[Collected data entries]
══════════════════════════════
-- ==== Sys2Proof/Machine/Shade.lean ====
section
/-! DEFINITION. Rasterisation, pixel blocks and the back end (chapter 14, R385, R388 to R395). -/

set_option Elab.async false

namespace Sys2Proof.Machine

open Sys2Proof

/-! ## Memory of targets -/

/-- Write bytes within a line as a user-mode access of the stall. -/
def State.userStore (s : State) (st va : Nat) (bs : List Byte) : Except Nat State :=
  match s.translate st false (BitVec.ofNat 64 va) .write 1 0 with
  | .error c => .error c
  | .ok t =>
    if leafKind t.ent.leaf = 2 then .error 0x22
    else
      let s := s.unitTouch st false (BitVec.ofNat 64 va) .write bs.length 0
      .ok (match t.place with
        | .dev pa => s.bufferBytes st none pa bs
        | .mgmt off => s.mgmtStore st off bs
        | p => { (s.modStall st fun t => { t with posted := t.posted ++ [⟨s.nextId, none, p, bs⟩] }) with nextId := s.nextId + 1 })

/-- Read bytes as a user-mode access of the stall: the bytes and the machine after. -/
def State.userFetch (s : State) (st va n : Nat) : Except Nat (List Byte × State) :=
  (s.userRead st .read va n).map fun bs => (bs, s.userTouch st .read va n)

/-- Where sample k of a pixel lies in a plane of a pass (R373). -/
def planeAddr (d : List Byte) (base pitch z x y k : Nat) : Nat := base + k * pitch * pdHeight d + y * pitch + x * z

/-! ## Depth and stencil (R391) -/

/-- Apply a stencil operation to a sample. -/
def State.stencilAct (s : State) (st : Nat) (d : List Byte) (a code old : Nat) : Except Nat State :=
  if !pdFlag d 6 || code = 0 then .ok s
  else s.userStore st a (leBytes 1 (stencilWrite (pf d 44 1) old (stencilOp code (pf d 42 1) old)))

/-- The tests of one covered sample: the machine after, and whether the sample passes. A disabled stencil test applies no
operation (log 20). -/
def State.testSample (s : State) (st : Nat) (d : List Byte) (x y k : Nat) (depth : Word) : Except Nat (State × Bool) :=
  let sa := planeAddr d (pf d 56 8) (pf d 68 4) 1 x y k
  let da := planeAddr d (pf d 48 8) (pf d 64 4) 4 x y k
  let m := pf d 43 1
  let stored : Except Nat (Nat × State) := if pdFlag d 6 then (s.userFetch st sa 1).map fun x => (leNat x.1, x.2) else .ok (0, s)
  match stored with
  | .error c => .error c
  | .ok (sv, s) =>
    let a := pf d 42 1 &&& m
    let b := sv &&& m
    if pdFlag d 6 && !testFn (pf d 41 1) (a < b) (a = b) then
      (s.stencilAct st d sa (pf d 45 1) sv).map fun s => (s, false)
    else
      let depthOk : Except Nat (Bool × State) := if pdFlag d 4 then
          (s.userFetch st da 4).map fun x => (depthPass (pf d 40 1) (f32Num depth) (f32Num (BitVec.ofNat 32 (leNat x.1))), x.2)
        else .ok (true, s)
      match depthOk with
      | .error c => .error c
      | .ok (false, s) => (s.stencilAct st d sa (pf d 46 1) sv).map fun s => (s, false)
      | .ok (true, s) =>
        match s.stencilAct st d sa (pf d 47 1) sv with
        | .error c => .error c
        | .ok s =>
          if pdFlag d 5 then (s.userStore st da (leBytes 4 depth.toNat)).map fun s => (s, true) else .ok (s, true)

/-! ## Coverage and depth (R388, R389) -/

/-- The sample positions, in sixteenths of a pixel. -/
def samplePos (n k : Nat) : Nat × Nat :=
  match n with
  | 1 => (8, 8)
  | 2 => [(4, 4), (12, 12)].getD k (0, 0)
  | 4 => [(6, 2), (14, 6), (2, 10), (10, 14)].getD k (0, 0)
  | _ => [(9, 5), (7, 11), (13, 9), (5, 3), (3, 13), (1, 7), (11, 15), (15, 1)].getD k (0, 0)

/-- E of the edge from vertex i to vertex j at a point. -/
def edgeFn (p : Packet) (i j : Nat) (x y : Int) : Int :=
  (p.xs.getD j 0 - p.xs.getD i 0) * (y - p.ys.getD i 0) - (p.ys.getD j 0 - p.ys.getD i 0) * (x - p.xs.getD i 0)

/-- Whether a point lies inside an edge, by the top-left rule. -/
def edgeIn (p : Packet) (i j : Nat) (x y : Int) : Bool :=
  let e := edgeFn p i j x y
  let xa := p.xs.getD i 0
  let ya := p.ys.getD i 0
  let xb := p.xs.getD j 0
  let yb := p.ys.getD j 0
  0 < e || (e = 0 && ((ya = yb && xa < xb) || yb < ya))

/-- Whether a piece covers a point, its vertices taken in the order of positive area. -/
def Packet.covers (p : Packet) (x y : Int) : Bool :=
  let (b, c) := if 0 < area2 p.xs p.ys then (1, 2) else (2, 1)
  edgeIn p 0 b x y && edgeIn p b c x y && edgeIn p c 0 x y

/-- A barycentric at a point: the signed area of the sub-triangle opposite vertex i, over A. -/
def Packet.bary (p : Packet) (i : Nat) (x y : Int) : Num :=
  let a := area2 p.xs p.ys
  let e := match i with
    | 0 => edgeFn p 1 2 x y
    | 1 => edgeFn p 2 0 x y
    | _ => edgeFn p 0 1 x y
  Num.ofInt (if a < 0 then -e else e) a.natAbs

/-- The depth at a point. -/
def Packet.depthAt (p : Packet) (x y : Int) : Word :=
  rne32 ((List.range 3).foldl (fun acc i => nAdd acc (nMul (p.bary i x y) (f32Num (p.zn.getD i 0)))) .zero)

/-- A point of a pixel in 2^-8 pixels. -/
def pointOf (pix sixteenths : Nat) : Int := ((pix * 256 + sixteenths * 16 : Nat) : Int)

/-- The covered samples of a pixel, with their depths: none where the sample is not covered. -/
def Packet.samples (p : Packet) (d : List Byte) (x y : Nat) : List (Option Word) :=
  (List.range (pdSamples d)).map fun k =>
    let (sx, sy) := samplePos (pdSamples d) k
    let px := pointOf x sx
    let py := pointOf y sy
    if x < pdWidth d && y < pdHeight d && p.covers px py then
      let z := p.depthAt px py
      if below0 (f32Num z) || (nNat 1).lt (f32Num z) then none else some z
    else none

/-- The perspective weights l1 and l2 at a pixel's centre: where the quotient does not exist they are not stated, and are free
(log 20). -/
def Packet.weights (p : Packet) (x y k : Nat) : Word × Word :=
  let cx := pointOf x 8
  let cy := pointOf y 8
  let q (i : Nat) : Num := nDiv (p.bary i cx cy) (f32Num (p.w.getD i 0))
  let sum := nAdd (nAdd (q 0) (q 1)) (q 2)
  let bad : Bool := sum.isZero || sum.isInf || sum.isNan
  if bad then (lo32 (Config.freeWord k), hi32 (Config.freeWord k)) else (rne32 (nDiv (q 1) sum), rne32 (nDiv (q 2) sum))

/-! ## Rasterising a piece (R390, R391) -/

/-- A pixel of a quad after coverage and the early tests: position, mask, and a depth per sample. -/
structure Frag where
  x : Nat
  y : Nat
  mask : Nat
  depths : List Word
deriving DecidableEq, Repr

/-- Run the early tests of a pixel's samples. -/
def State.earlyTests (s : State) (st : Nat) (d : List Byte) (x y : Nat) : List (Nat × Option Word) → Except Nat (State × Nat)
  | [] => .ok (s, 0)
  | (_, none) :: t => s.earlyTests st d x y t
  | (k, some z) :: t =>
    if pdFlag d 0 then
      match s.testSample st d x y k z with
      | .error c => .error c
      | .ok (s, pass) => match s.earlyTests st d x y t with
        | .error c => .error c
        | .ok (s, m) => .ok (s, m + if pass then 2 ^ k else 0)
    else match s.earlyTests st d x y t with
      | .error c => .error c
      | .ok (s, m) => .ok (s, m + 2 ^ k)

/-- One pixel of a piece. -/
def State.rasterPixel (s : State) (st : Nat) (d : List Byte) (p : Packet) (x y : Nat) : Except Nat (State × Frag) :=
  let zs := p.samples d x y
  match s.earlyTests st d x y ((List.range zs.length).zip zs) with
  | .error c => .error c
  | .ok (s, m) => .ok (s, ⟨x, y, m, zs.map fun z => z.getD 0⟩)

/-- The four pixels of a quad, positions 0 to 3. -/
def State.rasterQuad (s : State) (st : Nat) (d : List Byte) (p : Packet) (x y : Nat) : Except Nat (State × List Frag) :=
  [(x, y), (x + 1, y), (x, y + 1), (x + 1, y + 1)].foldl (fun r (q : Nat × Nat) => match r with
    | .error c => .error c
    | .ok (s, fs) => match s.rasterPixel st d p q.1 q.2 with
      | .error c => .error c
      | .ok (s, f) => .ok (s, fs ++ [f])) (.ok (s, []))

/-- The quads of a pitch that a piece's bounding box reaches, by rows. -/
def Packet.quads (p : Packet) (pitch : Nat × Nat) : List (Nat × Nat) :=
  let near (lo hi : Int) (q : Nat) : Bool := lo ≤ ((256 * (q + 2) : Nat) : Int) && ((256 * q : Nat) : Int) ≤ hi
  ((List.range 32).filter fun j => near (minInt p.ys) (maxInt p.ys) (64 * pitch.2 + 2 * j)).flatMap fun j =>
    ((List.range 32).filter fun i => near (minInt p.xs) (maxInt p.xs) (64 * pitch.1 + 2 * i)).map fun i =>
      (64 * pitch.1 + 2 * i, 64 * pitch.2 + 2 * j)

/-- A piece rasterised in one pitch: its quads that have a covered pixel. -/
def State.rasterPitch (s : State) (st : Nat) (d : List Byte) (p : Packet) (pitch : Nat × Nat) : Except Nat (State × List (List Frag)) :=
  (p.quads pitch).foldl (fun r q => match r with
    | .error c => .error c
    | .ok (s, qs) => match s.rasterQuad st d p q.1 q.2 with
      | .error c => .error c
      | .ok (s, fs) => .ok (s, if fs.any fun f => f.mask ≠ 0 then qs ++ [fs] else qs)) (.ok (s, []))

/-- A quad of a group: its pitch, the number of its piece in the group, and its pixels. -/
structure Quad where
  pitch : Nat × Nat
  piece : Nat
  frags : List Frag
deriving DecidableEq, Repr

/-- Rasterise the pieces of a group in key order, on the pitches that the member owns. -/
def State.rasterGroup (s : State) (st : Nat) (p : Pass) (ps : List Packet) : Except Nat (State × List Quad) :=
  ((List.range ps.length).zip ps).foldl (fun r (x : Nat × Packet) =>
    ((x.2.pitches p.desc).filter fun y => pitchOwner p.owners y = st).foldl (fun r y => match r with
      | .error c => .error c
      | .ok (s, qs) => match s.rasterPitch st p.desc x.2 y with
        | .error c => .error c
        | .ok (s, fs) => .ok (s, qs ++ fs.map fun f => ⟨y, x.1, f⟩)) r) (.ok (s, []))

/-! ## Pixel blocks (R390) -/

/-- Cut a list into runs of at most n. -/
def chunksOf {α : Type} (n : Nat) : Nat → List α → List (List α)
  | 0, _ => []
  | fuel + 1, l => if l.isEmpty then [] else l.take n :: chunksOf n fuel (l.drop n)

/-- The quads of each block: of one pitch, from 64 consecutive pieces at most, and within the card's threads. A block's quads are
of one group (log 20). -/
def blockQuads (threads : Nat) (qs : List Quad) : List (List Quad) :=
  let keys := nub (qs.map fun q => (q.piece / 64, q.pitch))
  keys.flatMap fun k =>
    let mine := qs.filter fun q => (q.piece / 64, q.pitch) = k
    chunksOf (max 1 (threads / 4)) mine.length mine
══════════════════════════════
The expected answer is an exact copy of the lines above, beginning at the line with "let stored : Except" and ending at the line with "let b := sv &&& m", with both ends in.

  let stored : Except Nat (Nat × State) := if pdFlag d 6 then (s.userFetch st sa 1).map fun x => (leNat x.1, x.2) else .ok (0, s)
  match stored with
  | .error c => .error c
  | .ok (sv, s) =>
    let a := pf d 42 1 &&& m
    let b := sv &&& m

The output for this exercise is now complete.